# langserve

**Repository Path**: logic5/langserve

## Basic Information

- **Project Name**: langserve
- **Description**: No description available
- **Primary Language**: Unknown
- **License**: Not specified
- **Default Branch**: 2023-11-10-format-langsmith-runs
- **Homepage**: None
- **GVP Project**: No

## Statistics

- **Stars**: 0
- **Forks**: 0
- **Created**: 2024-08-16
- **Last Updated**: 2024-08-16

## Categories & Tags

**Categories**: Uncategorized

**Tags**: None

## README

# 🦜️🏓 LangServe

[![Release Notes](https://img.shields.io/github/release/langchain-ai/langserve)](https://github.com/langchain-ai/langserve/releases)
[![Downloads](https://static.pepy.tech/badge/langserve/month)](https://pepy.tech/project/langserve)
[![Open Issues](https://img.shields.io/github/issues-raw/langchain-ai/langserve)](https://github.com/langchain-ai/langserve/issues)
[![](https://dcbadge.vercel.app/api/server/6adMQxSpJS?compact=true&style=flat)](https://discord.com/channels/1038097195422978059/1170024642245832774)

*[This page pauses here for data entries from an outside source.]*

-- ==== Sys2Proof/Machine/Transform.lean ====
section
/-! DEFINITION. The separable 4D transform and its caches (44_transform.md). -/

namespace Sys2Proof.Machine

/-- The transform's direction, the first half of a coefficient cache key (10_state.md R18). -/
inductive Dir where
  | fwd
  | inv
deriving DecidableEq, Repr

/-- The sum of `f i` for `i = 0 .. n-1`. -/
def sumUpTo (f : Nat → Int) : Nat → Int
  | 0 => 0
  | n + 1 => sumUpTo f n + f n

/-- The rounding of R155 and R156: `floor((a * w + 2^45) / 2^46)`. -/
def roundWeighted (a : Int) (w : Nat) : Int := (a * w + 2 ^ 45) / 2 ^ 46

/-- `Fwd1D(x, N, W)` before the clamp (R155). -/
def fwd1D (x : List Int) (w : Nat) : List Int :=
  let n := x.length
  (List.range n).map fun k => roundWeighted (sumUpTo (fun i => cf n k i * x.getD i 0) n) w

/-- `Inv1D(y, N, WINV)` before the clamp (R156): the same table with its indices exchanged (R152). -/
def inv1D (y : List Int) (winv : Nat) : List Int :=
  let n := y.length
  (List.range n).map fun i => roundWeighted (sumUpTo (fun k => cf n k i * y.getD k 0) n) winv

/-- The addresses of a block's lines along axis `a` (R157): one list per line, in increasing index. -/
def lines (blk : Block) (a : Axis) : List (List Nat) :=
  let rest := blk.len.set a 1
  (List.range rest.t).flatMap fun t =>
    (List.range rest.s).flatMap fun s =>
      (List.range rest.v).flatMap fun v =>
        (List.range rest.u).map fun u =>
          (List.range (blk.len.get a)).map fun i => blk.addr (Axes.set ⟨t, s, v, u⟩ a i)

/-- The results of a line written back through `sat32` (R154, R157). -/
def writeLine : List Nat → List Int → State → State
  | a :: addrs, y :: ys, s => writeLine addrs ys (noteClamp y (memWrite a (sat32 y) s))
  | _, _, s => s

/-- One line transformed by `f` (R157): read whole, computed, written whole. -/
def transformLine (f : List Int → List Int) (s : State) (addrs : List Nat) : State :=
  writeLine addrs (f (addrs.map (memRead s))) s

/-- The transform of every line along `a` (R157). -/
def transformLines (f : List Int → List Int) (blk : Block) (a : Axis) (s : State) : State :=
  (lines blk a).foldl (transformLine f) s

/-- `TouchTC(dir, N)` (R159). -/
def touchTC (d : Dir) (n : Nat) (s : State) : State :=
  match d with
  | .fwd =>
    if n ∈ s.tcvFwd then s else { s with tcvFwd := keyInsert n s.tcvFwd, tcFills := s.tcFills + 1#32 }
  | .inv =>
    if n ∈ s.tcvInv then s else { s with tcvInv := keyInsert n s.tcvInv, tcFills := s.tcFills + 1#32 }

/-- `TouchGC(a, L)` (R160). -/
def touchGC (a : Axis) (l : Nat) (s : State) : State :=
  if l ∈ s.gcv.get a then s
  else { s with gcv := s.gcv.set a (keyInsert l (s.gcv.get a)), gcFills := s.gcFills + 1#32 }

/-- One pass along `a` (R157, R161, R162): touch the caches, then transform every line. The weight is the one
the registers give when the command starts (R160). -/
def pass (d : Dir) (blk : Block) (wgt : Axis → Nat) (s : State) (a : Axis) : State :=
  let n := blk.len.get a
  let f := match d with
    | .fwd => fun x => fwd1D x (wgt a)
    | .inv => fun y => inv1D y (inverseWeight (wgt a))
  transformLines f blk a (touchGC a n (touchTC d n s))

/-- The pass order (R158). -/
def passOrder : Dir → List Axis
  | .fwd => [.u, .v, .s, .t]
  | .inv => [.t, .s, .v, .u]

/-- The four passes on the current block (R158, R161, R162). -/
def transformBlock (d : Dir) (s : State) : State :=
  let blk := currentBlock s
  (passOrder d).foldl (pass d blk fun a => weight s a (blk.len.get a)) s

/-- `TFWD` (R161). -/
def execTfwd (s : State) : Result :=
  match txCheck (encode .tfwd) s with
  | some (e, info) => raise e info s
  | none => retired (transformBlock .fwd s)

/-- `TINV` (R162). -/
def execTinv (s : State) : Result :=
  match txCheck (encode .tinv) s with
  | some (e, info) => raise e info s
  | none => retired (transformBlock .inv s)

/-- `TFLUSH` (R163): both caches empty, the fill counters kept. -/
def execTflush (s : State) : Result :=
  retired { s with tcvFwd := [], tcvInv := [], gcv := ⟨[], [], [], []⟩ }

end Sys2Proof.Machine
end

🚩 We will be releasing a hosted version of LangServe for one-click deployments of LangChain applications. [Sign up here](https://airtable.com/app0hN6sd93QcKubv/shrAjst60xXa6quV2) to get on the waitlist.

## Overview

`LangServe` helps developers deploy `LangChain` [runnables and chains](https://python.langchain.com/docs/expression_language/) as a REST API.

This library is integrated with [FastAPI](https://fastapi.tiangolo.com/) and uses [pydantic](https://docs.pydantic.dev/latest/) for data validation.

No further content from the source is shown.